Freedom songs
Blog post description.
Lindsey Nicholls
10/14/20251 min read


I met Colin at Speakers’ Corner, in London. He was in his late 60’s and had the weather worn, leather brown skin of a white man who had spent his life in the sun. He was easily recognised as being from Southern Africa because of his bush hat and veld shoes.
Once we had established our shared accent was Zimbabwean, talking had an easy familiarity. In many respects the topics were all pre-set; when did you leave? How do you find living here (especially the weather)? What do you miss, and do you go back?
‘I stayed on after the elections’ he said, ‘worked on a tobacco farm and then in 2008 our land was occupied by war veterans, and we knew our time there had ended. So, we came here,’ he paused, and with some irony stated, ‘it is the motherland after all, isn’t it?’
‘What do you regret?’
‘That I didn’t use more suntan cream.’ There was a pause, he was more serious, ‘I wish I had known the war we were told to fight in was unjust.’

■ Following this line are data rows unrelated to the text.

-- ==== Sys2Proof/Machine/IoOps.lean ====
section
/-! DEFINITION. Operations under way: their transfers of byte ranges through the engines (R25), their start
and their end; the allocator's arenas (R324 to R328); the mailbox's command cycle (R335 to R337). -/

namespace Sys2Proof.Machine

/-! ### Transfers of byte ranges -/

/-- The next piece of a transfer: its line's address, the offset in the line, its length. -/
def RangeIo.piece (r : RangeIo) : Nat × Nat × Nat :=
  let a := r.addr + r.pos
  (a - a % 128, a % 128, min (128 - a % 128) (r.len - r.pos))

/-- Hand the next piece of a transfer to the engine that owns its line: a whole line is a full-line write, a
part of one a partial write (R60). -/
def submitPiece (t : Task) (r : RangeIo) (ten ctx : Nat) (dump : Bool) (s : State) : State :=
  let p := r.piece
  if r.wr then
    let d := slice r.pos p.2.2 r.buf
    if p.2.2 = 128 then submitLine t .full p.1 ten ctx (some (d, allBe)) dump s
    else submitLine t .part p.1 ten ctx (some (patch p.2.1 d (zeros 128), fld p.2.1 p.2.2 (2 ^ p.2.2 - 1))) dump s
  else submitLine t .read p.1 ten ctx none dump s

/-- A piece has come back OK. -/
def RangeIo.took (r : RangeIo) (line : Bytes) : RangeIo :=
  let p := r.piece
  { r with
    pos := r.pos + p.2.2
    buf := if r.wr then r.buf else r.buf ++ slice p.2.1 p.2.2 line }

/-- Begin a transfer of an operation. -/
def ioStart (id : Nat) (r : RangeIo) (s : State) : State :=
  let op := s.getOp id
  submitPiece (.op id) r op.ten op.ctx false (s.setOp id { op with io := some r })

/-- Read `len` bytes at an address for an operation. -/
def ioRead (id addr len : Nat) (s : State) : State := ioStart id { wr := false, addr := addr, len := len } s

/-- Write bytes at an address for an operation. -/
def ioWrite (id addr : Nat) (d : Bytes) (s : State) : State :=
  ioStart id { wr := true, addr := addr, len := d.length, buf := d } s

/-! ### Start and end of an operation -/

/-- Start an operation: it takes its references and counts in its context (R282, R312). -/
def startOp (op : Op) (s : State) : Nat × State :=
  let f := s.fresh
  let s := addRefs op.refs f.2
  let s := if op.counted then ctxBegin op.ten op.ctx s else s
  (f.1, s.setOp f.1 op)

/-- An operation has ended; its owner hears of it when the state next settles. -/
def finishOp (id : Nat) (st : Status) (res handle : Nat) (s : State) : State :=
  s.updOp id (fun o => { o with st := st, res := res, handle := handle, fin := true, io := none })

/-- Release what an ended operation held: its completion bollard is signalled or broken (R301), its
references and its place in the context go. Its status after the signal. -/
def closeOp (id : Nat) (s : State) : Status × State :=
  let op := s.getOp id
  let r := if op.st = .eCtxLost then (op.st, s) else signalCompl op.compl op.st s
  let s := dropRefs op.refs r.2
  let s := if op.counted then ctxEnd op.ten op.ctx s else s
  (r.1, s.dropOp id)

/-! ### COPY (R305, R306) -/

/-- Go on with a copy: the next piece of the destination is read from the source. -/
def copyNext (id src dst len : Nat) (s : State) : State :=
  let done := (s.getOp id).res
  if len ≤ done then finishOp id .ok done 0 s
  else ioRead id (src + done) (min (128 - (dst + done) % 128) (len - done)) s

/-- A copy's transfer has ended OK: what was read is written, what was written is counted. -/
def copyStep (id quay src dst len : Nat) (writing : Bool) (r : RangeIo) (s : State) : State :=
  let op := s.getOp id
  if writing then
    copyNext id src dst len (s.setOp id { op with res := op.res + r.len, body := .copy quay src dst len false })
  else ioWrite id (dst + op.res) r.buf (s.setOp id { op with body := .copy quay src dst len true })

/-- Do two byte ranges overlap, by physical address without the KeyID (R305)? -/
def overlaps (a b len : Nat) : Bool :=
  let x := a % 2 ^ 51
  let y := b % 2 ^ 51
  decide (x < y + len ∧ y < x + len)

/-! ### The allocator (R324 to R327) -/

/-- Insert a free block in rising offset. -/
def buddyPut (k off : Nat) : Buddy → Buddy
  | [] => [(k, off)]
  | (j, o) :: t => if off < o then (k, off) :: (j, o) :: t else (j, o) :: buddyPut k off t

/-- The upper halves left free when a block of 2^j is split down to 2^k at its lower end. -/
def splitRest (off k : Nat) : Nat → Buddy
  | 0 => []
  | j + 1 => if k ≤ j then splitRest off k j ++ [(j, off + 2 ^ j)] else []

/-- The lowest free block that `p` accepts, and the rest. -/
def takeFirst (p : Nat → Bool) : Buddy → Option ((Nat × Nat) × Buddy)
  | [] => none
  | b :: t => if p b.1 then some (b, t) else (takeFirst p t).map (fun r => (r.1, b :: r.2))

/-- Take a block of 2^k bytes (R325): its offset and the free blocks left. -/
def buddyTake (k : Nat) (f : Buddy) : Option (Nat × Buddy) :=
  match takeFirst (fun j => decide (j = k)) f with
  | some (b, t) => some (b.2, t)
  | none =>
    match takeFirst (fun j => decide (k < j)) f with
    | none => none
    | some (b, t) => some (b.2, (splitRest b.2 k b.1).foldl (fun f x => buddyPut x.1 x.2 f) t)

/-- Return a block of 2^k bytes, joining free buddies up to 1 GiB (R327). The first argument bounds the
joins. -/
def buddyJoin : Nat → Nat → Nat → Buddy → Buddy
  | 0, k, off, f => buddyPut k off f
  | n + 1, k, off, f =>
    let b := (k, off ^^^ 2 ^ k)
    if k < 30 ∧ f.contains b then buddyJoin n (k + 1) (min off b.2) (f.erase b) else buddyPut k off f

/-- The block size of an ALLOC, as a power of two of at least 4 KiB (R325). -/
def blockLog2 (size : Nat) : Nat := ((List.range 19).map (· + 12)).find? (fun k => decide (size ≤ 2 ^ k)) |>.getD 31

/-- Base of an arena of a mooring as a physical address, KeyID and pool bit included. -/
def Admission.arenaBase (a : Admission) (pool : Bool) : Nat :=
  if pool then fld 51 13 a.keyP + 2 ^ 50 + a.pbase
  else fld 51 13 a.keyL + (a.lbase + a.lsize - a.scratch * 2 ^ 30)

/-- Free object entries are left for a world: below its mooring's quota, and in the table (R310). -/
def State.objRoom (s : State) (ten : Nat) : Bool :=
  s.freeObj.isSome && (match tenMoor ten with
    | none => true
    | some t => decide ((s.getMoor t).objs < (s.getMoor t).adm.quota))

/-- Take an object table entry; its index and the state. The entry keeps its generation (R313). -/
def newObj (ten : Nat) (o : Obj) (s : State) : Nat × State :=
  let i := s.freeObj.getD 0
  let s := s.setObj i { o with state := .live, ten := ten, gen := (s.getObj i).gen }
  (i, match tenMoor ten with
    | none => s
    | some t => s.updMoor t (fun m => { m with objs := m.objs + 1 }))

def State.handleOf (s : State) (i : Nat) : Nat := mkHandle i (s.getObj i).gen

/-- Take a block from a mooring's arena: its address. -/
def arenaTake (t k : Nat) (pool : Bool) (s : State) : Option (Nat × State) :=
  let m := s.getMoor t
  (buddyTake k (if pool then m.bPool else m.bLocal)).map (fun r =>
    (m.adm.arenaBase pool + r.1,
     s.setMoor t (if pool then { m with bPool := r.2 } else { m with bLocal := r.2 })))

/-- Return a block to a mooring's arena. -/
def arenaGive (t k addr : Nat) (s : State) : State :=
  let m := s.getMoor t
  let pool := bit1 50 addr
  let off := addr - m.adm.arenaBase pool
  s.setMoor t (if pool then { m with bPool := buddyJoin 31 k off m.bPool } else { m with bLocal := buddyJoin 31 k off m.bLocal })

/-- Change HELD of a context (R282). -/
def ctxHold (ten ctx : Nat) (f : Nat → Nat) (s : State) : State :=
  if s.ctxLimit ten ≤ ctx then s
  else
    let c := s.getCtx ten ctx
    s.setCtx ten ctx { c with held := min max64 (f c.held) }

/-- Make the extent object of a block (R325): its handle. -/
def makeExtent (ten ctx addr k : Nat) (s : State) : Nat × State :=
  let r := newObj ten { typ := .extent, addr := addr, size := 2 ^ k, ctx := ctx } s
  (r.2.handleOf r.1, ctxHold ten ctx (· + 2 ^ k) r.2)

/-- ALLOC without ZERO (R325): status, address, handle, state. -/
def allocNow (ten ctx size : Nat) (pool : Bool) (s : State) : Status × Nat × Nat × State :=
  match tenMoor ten with
  | none => (.eNoRes, 0, 0, s)
  | some t =>
    if !s.objRoom ten then (.eNoRes, 0, 0, s)
    else match arenaTake t (blockLog2 size) pool s with
      | none => (.eNoRes, 0, 0, s)
      | some (addr, s) =>
        let h := makeExtent ten ctx addr (blockLog2 size) s
        (.ok, addr, h.1, h.2)

/-- The work that an ALLOC with ZERO has to do when its last line is written (R326). -/
def allocZeroEnd (id addr k : Nat) (s : State) : State :=
  let op := s.getOp id
  if s.objRoom op.ten then
    let h := makeExtent op.ten op.ctx addr k s
    finishOp id .ok addr h.1 h.2
  else finishOp id .eNoRes 0 0 (arenaGive ((tenMoor op.ten).getD 0) k addr s)

/-- An entry whose references are gone leaves the table (R313); an extent's block goes back to its arena
(R327), unless the mooring's arenas are being returned as a whole (R623). -/
def retireObj (i : Nat) (s : State) : State :=
  let o := s.getObj i
  let s := match o.typ, tenMoor o.ten with
    | .extent, some t =>
      let s := ctxHold o.ten o.ctx (· - o.size) s
      if (s.getMoor t).state = .active then arenaGive t (blockLog2 o.size) (o.addr) s else s
    | _, _ => s
  reapObj i s

/-- A FREEING entry with no references left becomes FREE and ends the free that waits for it (R313). -/
def objZero (i : Nat) (s : State) : State :=
  let o := s.getObj i
  if o.state = .freeing ∧ o.refs = 0 then
    let s := retireObj i s
    match o.waiter with
    | none => s
    | some id => finishOp id .ok 0 0 s
  else s

/-- Begin an OBJ_FREE or FREE (R313, R322): with no reference it ends at once. -/
def objFreeStart (id obj : Nat) (s : State) : State :=
  let s := freeingObj obj (some id) s
  if (s.getObj obj).refs = 0 then objZero obj s else s

/-! ### The mailbox (R335 to R338) -/

/-- Master and world of the running command's requester, as the audit ring records them (R593). -/
def State.mbMaster (s : State) : Nat := if s.mbox.sess.isSome then 0x11 else 0x10

/-- Log a refused mailbox command (R337). -/
def mbRefuse (code : Nat) (st : Status) (s : State) : State :=
  auditLog 2 st s.mbMaster 1 0 code (Tab.get 0 s.mbox.oper 0) s

/-- End of the running mailbox command (R335): RESULT, RES0, END_NS, the record of KIND 0x02. -/
def mbEnd (st : Status) (res : Nat) (s : State) : State :=
  let m := s.mbox
  let s := { s with mbox := { m with busy := false, result := st.code, endNs := s.now, res := Tab.set 0 [] 0 res, sess := none } }
  let rec2 : Bytes := [2, BitVec.ofNat 8 st.code, BitVec.ofNat 8 m.code, 0] ++ leBytes 4 m.serial ++
    leBytes 8 s.now ++ leBytes 8 res ++ zeros 8
  beat 25 (putRecord { queue := m.eq, data := rec2 } s)

/-- What a mailbox command answers: an end with a status and RES0, or none while it goes on. -/
abbrev MbAns := Option (Status × Nat) × State

/-- The life-cycle states that a mailbox command allows (R338), as codes of R435. -/
abbrev LcSet := List Nat

/-- Run a mailbox command written to CMD (R335 to R337): `enc` is true where its operands break their
encoding, `modeOk` is its allowed state. A write while BUSY is 1 is ignored and counted. While the boot ROM
serves, and while a life-cycle transition is PENDING, every command but LC_TRANSITION and FW_UPDATE is refused
with E_STATE (R442, R447). -/
def mbRun (code : Nat) (enc : Bool) (lc : LcSet) (modeOk : Bool) (f : State → MbAns) (s : State) : State :=
  let m := s.mbox
  if s.auditFull then s
  else if m.busy then { s with mbox := { m with reject := min max64 (m.reject + 1) } }
  else
    let s := { s with mbox := { m with
      busy := true, code := code, serial := (m.serial + 1) % 2 ^ 32, startNs := s.now } }
    let s := raiseHm 2 s
    let rom := decide (code = 0x18 ∨ code = 0x60)
    let st := firstFail .ok [(enc, .eEncoding), (!lc.contains s.lcState, .eLc),
      (!modeOk || (!rom && (!s.fw.up || s.lc.pending)), .eState)]
    if st ≠ .ok then mbEnd st 0 (mbRefuse code st s)
    else
      let r := f s
      match r.1 with
      | some (st, res) => mbEnd st res r.2
      | none => r.2

/-- Operand word i. -/
def State.oper (s : State) (i : Nat) : Nat := Tab.get 0 s.mbox.oper i

/-- The bytes of the data window from an offset. -/
def State.mbData (s : State) (off n : Nat) : Bytes :=
  let first := off / 32
  let last := (off + n + 31) / 32
  slice (off - first * 32) n (((List.range (last - first)).map (fun i =>
    slice 0 32 (Tab.get [] s.mbox.data (first + i)))).flatten)

/-- Put bytes into the data window from its start, and their number into DATA_LEN. -/
def mbPut (d : Bytes) (s : State) : State :=
  let blocks := (List.range ((d.length + 31) / 32)).map (fun i => (i, slice (32 * i) 32 d))
  { s with mbox := { s.mbox with
    dataLen := d.length
    data := blocks.filter (fun p => p.2 ≠ zeros 32) } }

/-- Every life-cycle state but INVALID (R337), whose codes are 0 to 6 (R435). -/
def lcAny : LcSet := [0, 1, 2, 3, 4, 5, 6]

/-- The instance is NORMAL or in keeper mode. -/
def State.running (s : State) : Bool := decide (s.mode ≠ .starting)

end Sys2Proof.Machine
end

He looked at the trees behind me.
‘The year before the elections, our patrol was ordered to guard a village, near the eastern highlands. We had been told guerrilla fighters from Mozambique were trying to infiltrate the local community to recruit them for the ZANU militia. That night we formed a circle round the group of huts. They were singing freedom songs, Frelimo wasn’t the enemy, we were.’